Key takeaways from the management commentary

* KFin launched its KRA platform during the quarter and signed up five clients within just two weeks, marking a swift go-to-market execution.

* Yields declined ~5% YoY (vs. an average of 3–4%), driven by telescopic pricing and volume-linked discounts to fast-growing AMCs. Additionally, the growing share of passive products contributed ~20% to the dip.

* Ascent’s EBITDA margin remained subdued due to continued investments in senior hiring across global markets. However, profitability is expected to improve meaningfully with future large contract wins. Post-integration, Ascent’s margin profile is expected to be similar to or better than KFin’s, leveraging the latter’s strong productivity and execution capabilities.

 

Valuation and view

* Structural tailwinds in the MF industry are expected to drive absolute growth in KFin’s MF revenue. With its differentiated ‘platform-as-a-service’ model offering comprehensive, end-to-end solutions powered by proprietary technology, KFin is well-positioned to capitalize on strong growth opportunities in both Indian and global markets.

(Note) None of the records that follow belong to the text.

-- ==== Sys2Proof/Laws/CanonVector.lean ====
section
/-! SUPPORT. Memory, scratchpads and tables stay in their canonical form: vector words. -/
set_option linter.all false
namespace Sys2Proof.Machine

theorem State.oweLane_canon (s : State) (sid : Nat) (hc : Canonical s) : Canonical ((State.oweLane s sid)) := by
  unfold State.oweLane
  repeat' (first
    | with_reducible assumption
    | with_reducible apply State.owe_canon
    | (extract_lets +onlyGivenNames x; clear_value x)
    | split)

theorem State.pushItem_canon (s : State) (i : VItem) (hc : Canonical s) : Canonical ((State.pushItem s i)) := by
  unfold State.pushItem
  repeat' (first
    | with_reducible assumption
    | with_reducible apply State.modMe_canon
    | with_reducible apply State.oweLane_canon
    | (extract_lets +onlyGivenNames x; refine cut (P := Canonical x) ?_ (fun _ => ?_); unfold x; try clear x; rotate_left; clear_value x; rotate_right)
    | (extract_lets +onlyGivenNames x; clear_value x)
    | split)

theorem illegalInBlock_canon (s : State) (hc : Canonical s) : ResOk ((illegalInBlock s)) := by
  unfold illegalInBlock
  repeat' (first
    | with_reducible assumption
    | with_reducible apply State.modMe_canon
    | with_reducible apply resok_trapIn)

theorem notInBlock_canon (s : State) (effect : State → Res) (hc : Canonical s) (heffect_ : ∀ (x0_ : State), Canonical x0_ → ResOk (effect x0_)) : ResOk ((notInBlock s effect)) := by
  unfold notInBlock
  repeat' (first
    | with_reducible assumption
    | with_reducible apply heffect_
    | with_reducible apply illegalInBlock_canon
    | split)

theorem State.closeBlock_canon (s : State) (l : VLoop) (hc : Canonical s) : Canonical ((State.closeBlock s l)) := by
  unfold State.closeBlock
  repeat' (first
    | with_reducible assumption
    | with_reducible apply State.modMe_canon
    | with_reducible apply State.deliver_canon
    | with_reducible apply State.pushItem_canon
    | (extract_lets +onlyGivenNames x; refine cut (P := Canonical x) ?_ (fun _ => ?_); unfold x; try clear x; rotate_left; clear_value x; rotate_right)
    | split)

theorem queueRoom_canon (s : State) (rets : Nat) (entries : Nat) (k : State → Res) (hc : Canonical s) (hk_ : ∀ (x0_ : State), Canonical x0_ → ResOk (k x0_)) : ResOk ((queueRoom s rets entries k)) := by
  unfold queueRoom
  repeat' (first
    | with_reducible assumption
    | with_reducible apply hk_
    | with_reducible apply timingFault_canon
    | with_reducible apply resok_held
    | split)

theorem State.promiseAll_canon (s : State) (l : List Dst) (hc : Canonical s) : Canonical ((State.promiseAll s l)) := by
  unfold State.promiseAll
  repeat' (first
    | with_reducible assumption
    | with_reducible apply State.promise_canon
    | with_reducible apply foldl_canonical
    | intro _)

theorem enqueue_canon (blockOk : Bool) (op : VOp) (s : State) (hc : Canonical s) : ResOk ((enqueue blockOk op s)) := by
  unfold enqueue
  repeat' (first
    | with_reducible assumption
    | with_reducible apply illegalInBlock_canon
    | with_reducible apply queueRoom_canon
    | with_reducible apply State.promiseAll_canon
    | with_reducible apply State.closeBlock_canon
    | with_reducible apply State.modMe_canon
    | with_reducible apply State.promise_canon
    | with_reducible apply State.pushItem_canon
    | with_reducible apply resok_ok
    | with_reducible apply foldl_canonical
    | intro _
    | (extract_lets +onlyGivenNames x; clear_value x)
    | split)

* We cut our earnings estimates for FY26/FY27 by 2% each, considering the decline in MF yield and lower revenue from issuer solutions and international business in 1QFY26. We expect revenue/PAT to post a CAGR of 15%/17% over FY25-27E. We reiterate our Neutral rating on the stock with a one-year TP of INR1,200, premised at a P/E multiple of 45x on FY27E earnings.